After finding the line with "live (fun s => pump (idleHoldExpiry s)) s" in the entries below, retype exactly each line from there through the line with "def execReturnTimerExpiry (s", including that final line.

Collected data
※

-- ==== Sys2Proof/Machine/DriveEvents.lean ====
section
/-! DEFINITION. The events of drum, carriage and lamp (chapters 2 to 4): drive and carriage faults, the
index mark, the sample position, the timers and switches of the head end. -/

namespace Sys2Proof.Machine

/-! ### Faults -/

/-- With no want of the queue held the fault hold is clear, and the drive serves what it holds (R32). -/
def clearFaultHold (s : State) : State :=
  if s.drive.queueWant.isNone then serve (s.onDrive fun d => { d with faultHold := false }) else s

/-- A drive fault (R32): reported, motor off, fault hold set, then handed to the Calibration Unit and to
the pass as reason DRIVE. -/
def driveFault (k : DrumFault) (s : State) : State :=
  clearFaultHold <| failPass .drive <| calDriveFault <|
    (motorOff (post (.drumFault k) s)).onDrive fun d =>
      { d with faultHold := true, pendingStart := false }

/-- A carriage fault (R44). With no pass in progress the carriage is left UNHOMED. -/
def carriageFault (s : State) : State :=
  let t := post (.drumFault .carriage) s
  match s.sender.pass with
  | none => t.onDrive fun d => { d with carriage := .unhomed, position := none }
  | some _ => failPass .carriage t

/-- A step fault (R42): the line spoiled, the count raised; the third of a pass is a carriage fault. -/
def stepFault (s : State) : State :=
  let t := spoilLine <| s.onDrive fun d =>
    { d with stepWaiting := false, stepFaults := min 3 (d.stepFaults + 1) }
  if s.drive.stepFaults = 2 then carriageFault t else t

/-! ### The index mark (R28, R30, R31) -/

/-- The drum reaches LOCKED at its target speed (R28). -/
def reachLock (sp : Speed) (d : Drive) : Drive :=
  { d with
    drum := .locked
    lockedAt := some sp
    approach := none
    lockCount := 3
    lossCount := 0
    lockTimer := none }

/-- The approach state a drum returns to from LOCKING (R28). -/
def approachState : Option Approach → DrumState
  | some .slew => .slewing
  | some .spin => .spinningUp
  | none => .spinningUp

/-- A measured revolution of an approach at target speed sp (R28). -/
def measureApproach (sp : Speed) (period : Nat) (s : State) : State :=
  if s.drive.drum = .locking then
    if withinPermille 1 sp period then
      if s.drive.lockCount + 1 < 3 then
        s.onDrive fun d => { d with lockCount := d.lockCount + 1 }
      else post (.drum .locked (some sp)) (s.onDrive (reachLock sp))
    else if withinPermille 20 sp period then s.onDrive fun d => { d with lockCount := 0 }
    else
      post (.drum (approachState s.drive.approach) (some sp)) <|
        s.onDrive fun d => { d with drum := approachState d.approach, lockCount := 0 }
  else if withinPermille 20 sp period then
    post (.drum .locking (some sp)) <|
      s.onDrive fun d =>
        { d with drum := .locking, lockCount := if withinPermille 1 sp period then 1 else 0 }
  else s

/-- An index mark in an approach state: the first only opens a revolution; a lock at another speed than
the wanted one is followed by the slew (R28, R35). -/
def approachMark (period : Nat) (s : State) : State :=
  if s.drive.marked then serveDrum (measureApproach (s.drive.target.getD .s60) period s)
  else s.onDrive fun d => { d with marked := true }

/-- The revolution that opens raises sample positions where the drum state that the index-mark event carries is
LOCKED (R31, log entry 19). -/
def openPositions (d : Drive) : Drive :=
  { d with nextPos := if d.drum = .locked then some 0 else none }

/-- The index-mark event as handed to the Scan Unit, the Sender and the Calibration Unit (R31): the
line closed, the Sender's decision and permission, a line begun, the run judged or begun. The closing stands
before the Sender's decision also where that ends scanning: the model's choice (log entry 43). A run begins here
(R77), before the queue's tests at the end of the step: the model's choice too, against the start of a job (log
entry 46), and for a request that the queue raises at this very mark, whose run begins at the next (log entry 55). -/
def handIndex (locked good : Bool) (s : State) : State :=
  let (t, perm) := senderIndex good (s.onScan (closeLine good))
  calIndex locked good (beginLine perm locked t)

/-- The loss count after a revolution in LOCKED (R30). -/
def lossAfter (sp : Speed) (period loss : Nat) : Nat :=
  if withinPermille 10 sp period then 0 else loss + 1

/-- An index mark in LOCKED (R30): the verdict is handed on; at a loss count of 2 the drive fault
follows it, and the revolution that opens raises no positions (R31). Where that verdict is the eighth spoiled one of
a run (R78), the run aborts and the drive takes up the wanted speed (R82, R34) before its fault: the model's choice
(log entry 50). -/
def lockedMark (period : Nat) (s : State) : State :=
  let sp := s.drive.lockedAt.getD .s60
  let loss := lossAfter sp period s.drive.lossCount
  let t := s.onDrive fun d =>
    { d with lossCount := loss, nextPos := if 2 ≤ loss then none else some 0 }
  if 2 ≤ loss then driveFault .lock (handIndex false false t)
  else handIndex true (withinPermille 3 sp period) t

/-- An index mark (R31). The one that reaches LOCKED carries the verdict spoiled: the model's choice (log
entry 41). With the motor off it raises no event (R33) and only ends the revolution (log entry 19). -/
def indexMark (period : Nat) (s : State) : State :=
  if s.drive.drum.approaching then
    let t := (approachMark period s).onDrive openPositions
    handIndex (t.drive.drum == .locked) false t
  else if s.drive.drum = .locked then lockedMark period s
  else s.onDrive fun d => { d with nextPos := none }

/-! ### The sample position (R31) -/

/-- A sample position at the drive: a step not confirmed before position 48 is a step fault (R42). -/
def driveSample (p : Nat) (s : State) : State :=
  let t := s.onDrive fun d => { d with nextPos := some (p + 1) }
  if p = Config.pictureStart ∧ s.drive.stepWaiting then stepFault t else t

/-- A sample position at the Scan Unit, with the failure REFERENCE of a twelfth invalid reference in a
row (R56). -/
def scanPosition (p x : Nat) (s : State) : State :=
  let t := s.onScan (scanSample p x)
  if t.scan.referenceFailed && !s.scan.referenceFailed then failPass .reference t else t

/-- A sample position (R31): raised in a revolution that opened LOCKED, each position once and in rising
order (log entry 8). At position 48 the step fault (R42) comes before the Sender's take (R66), so that a third one
leaves no take to be made: the model's choice (log entry 45). -/
def samplePosition (p x : Nat) (s : State) : State :=
  match s.drive.nextPos with
  | none => s
  | some q =>
    if q ≤ p ∧ p < Config.positions then
      senderSample p (calSample p x (scanPosition p x (driveSample p s)))
    else s

/-! ### Timers, switches and sensors -/

/-- The lock timer runs out (R29). -/
def lockTimeout (s : State) : State :=
  match s.drive.lockTimer with
  | none => s
  | some m => driveFault .timeout (advanceTo m s)

/-- One second without a tachometer pulse (R33). -/
def tachometerSilence (s : State) : State :=
  if s.drive.drum = .coasting then
    post (.drum .parked none) (s.onDrive fun d => { d with drum := .parked })
  else s

/-- The oldest spin-up entry reaches 15 minutes (R37): a pending start is tested afresh, or dropped. -/
def spinUpEntryExpiry (s : State) : State :=
  match s.drive.spinUps with
  | [] => s
  | oldest :: rest =>
    let t := advanceTo (oldest + Config.spinUpAge) s
    if s.drive.pendingStart then
      serveDrum (t.onDrive fun d => { d with spinUps := rest, pendingStart := false })
    else t

/-- The idle-hold timer runs out with no want held (R38). -/
def idleHoldExpiry (s : State) : State :=
  match s.drive.idleTimer with
  | none => s
  | some m => if s.drive.wanted.isNone then idleExpire (advanceTo m s) else s

/-- The home switch (R41): it acts in RETURNING only. That the step pitch stays as it was is the model's
choice (log entry 42). -/
def homeSwitch (s : State) : State :=
  if s.drive.carriage = .returning then
    s.onDrive fun d => { d with carriage := .home, position := some 0, returnTimer := none }
  else s

/-- The return timer runs out before home (R41). -/
def returnTimeout (s : State) : State :=
  match s.drive.returnTimer with
  | none => s
  | some m =>
    carriageFault <| (advanceTo m s).onDrive fun d =>
      { d with carriage := .unhomed, position := none, returnTimer := none }

/-- The step-sense input (R42): it confirms a step awaiting confirmation. -/
def stepSense (s : State) : State := s.onDrive fun d => { d with stepWaiting := false }

/-- The end switch (R43). -/
def endSwitch (s : State) : State :=
  carriageFault <| s.onDrive fun d =>
    { d with carriage := .unhomed, position := none, stepWaiting := false, returnTimer := none }

/-- The warm-up timer runs out in WARMING (R45). -/
def warmUpExpiry (s : State) : State :=
  match s.drive.lamp, s.drive.warmTimer with
  | .warming, some m =>
    post .lampReady ((advanceTo m s).onDrive fun d => { d with lamp := .ready, warmTimer := none })
  | _, _ => s

/-- The lamp current leaves its limits (R46): watched in WARMING and READY. -/
def lampCurrentFault (s : State) : State :=
  if s.drive.lamp.lit then
    abortRun <| failPass .lamp <| post .lampFault <|
      s.onDrive fun d => { d with lamp := .fault, warmTimer := none }
  else s

/-- A reading as the drive takes it: 0 to 99 (R48). -/
def clampTemp (t : Int) : Nat := min t.toNat 99

/-- A temperature reading (R48, R71, R86). -/
def temperatureReading (t : Int) (s : State) : State :=
  let u := advanceTo s.drive.nextTemp s
  calTemperature (clampTemp t) <| u.onDrive fun d =>
    { d with temp := clampTemp t, nextTemp := u.now + Config.tempPeriod }

/-! ### The rows -/

/-- INDEX_MARK (R31). -/
def execIndexMark (period : Nat) (s : State) : Host.Outcome State Fault Refusal :=
  live (fun s => finish (indexMark period s)) s

/-- SAMPLE_POSITION (R31). -/
def execSamplePosition (p : Nat) (x : BitVec 12) (s : State) : Host.Outcome State Fault Refusal :=
  live (fun s => finish (samplePosition p x.toNat s)) s

/-- LOCK_TIMER_EXPIRY (R29). -/
def execLockTimerExpiry (s : State) : Host.Outcome State Fault Refusal :=
  live (fun s => finish (lockTimeout s)) s

/-- TACHOMETER_SILENCE (R33). The drum condition is missing before and after, so no test follows. -/
def execTachometerSilence (s : State) : Host.Outcome State Fault Refusal :=
  live (fun s => pump (tachometerSilence s)) s

/-- SPIN_UP_ENTRY_EXPIRY (R37). -/
def execSpinUpEntryExpiry (s : State) : Host.Outcome State Fault Refusal :=
  live (fun s => finish (spinUpEntryExpiry s)) s

/-- IDLE_HOLD_EXPIRY (R38). With no want held no job is RELEASED, so no test follows. -/
def execIdleHoldExpiry (s : State) : Host.Outcome State Fault Refusal :=
  live (fun s => pump (idleHoldExpiry s)) s

/-- HOME_SWITCH (R41). -/
def execHomeSwitch (s : State) : Host.Outcome State Fault Refusal := live homeSwitch s

/-- RETURN_TIMER_EXPIRY (R41). -/
def execReturnTimerExpiry (s : State) : Host.Outcome State Fault Refusal :=
  live (fun s => finish (returnTimeout s)) s

/-- STEP_SENSE (R42). -/
def execStepSense (s : State) : Host.Outcome State Fault Refusal := live stepSense s

/-- END_SWITCH (R43). -/
def execEndSwitch (s : State) : Host.Outcome State Fault Refusal :=
  live (fun s => finish (endSwitch s)) s

/-- WARM_UP_EXPIRY (R45). -/
def execWarmUpExpiry (s : State) : Host.Outcome State Fault Refusal :=
  live (fun s => finish (warmUpExpiry s)) s

/-- LAMP_CURRENT_FAULT (R46). -/
def execLampCurrentFault (s : State) : Host.Outcome State Fault Refusal :=
  live (fun s => finish (lampCurrentFault s)) s

/-- TEMPERATURE_READING (R48). -/
def execTemperatureReading (t : Int) (s : State) : Host.Outcome State Fault Refusal :=
  live (fun s => finish (temperatureReading t s)) s

end Sys2Proof.Machine
end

※

EXERCISE RESULT:
  live (fun s => pump (idleHoldExpiry s)) s

/-- HOME_SWITCH (R41). -/
def execHomeSwitch (s : State) : Host.Outcome State Fault Refusal := live homeSwitch s

/-- RETURN_TIMER_EXPIRY (R41). -/
def execReturnTimerExpiry (s : State) : Host.Outcome State Fault Refusal :=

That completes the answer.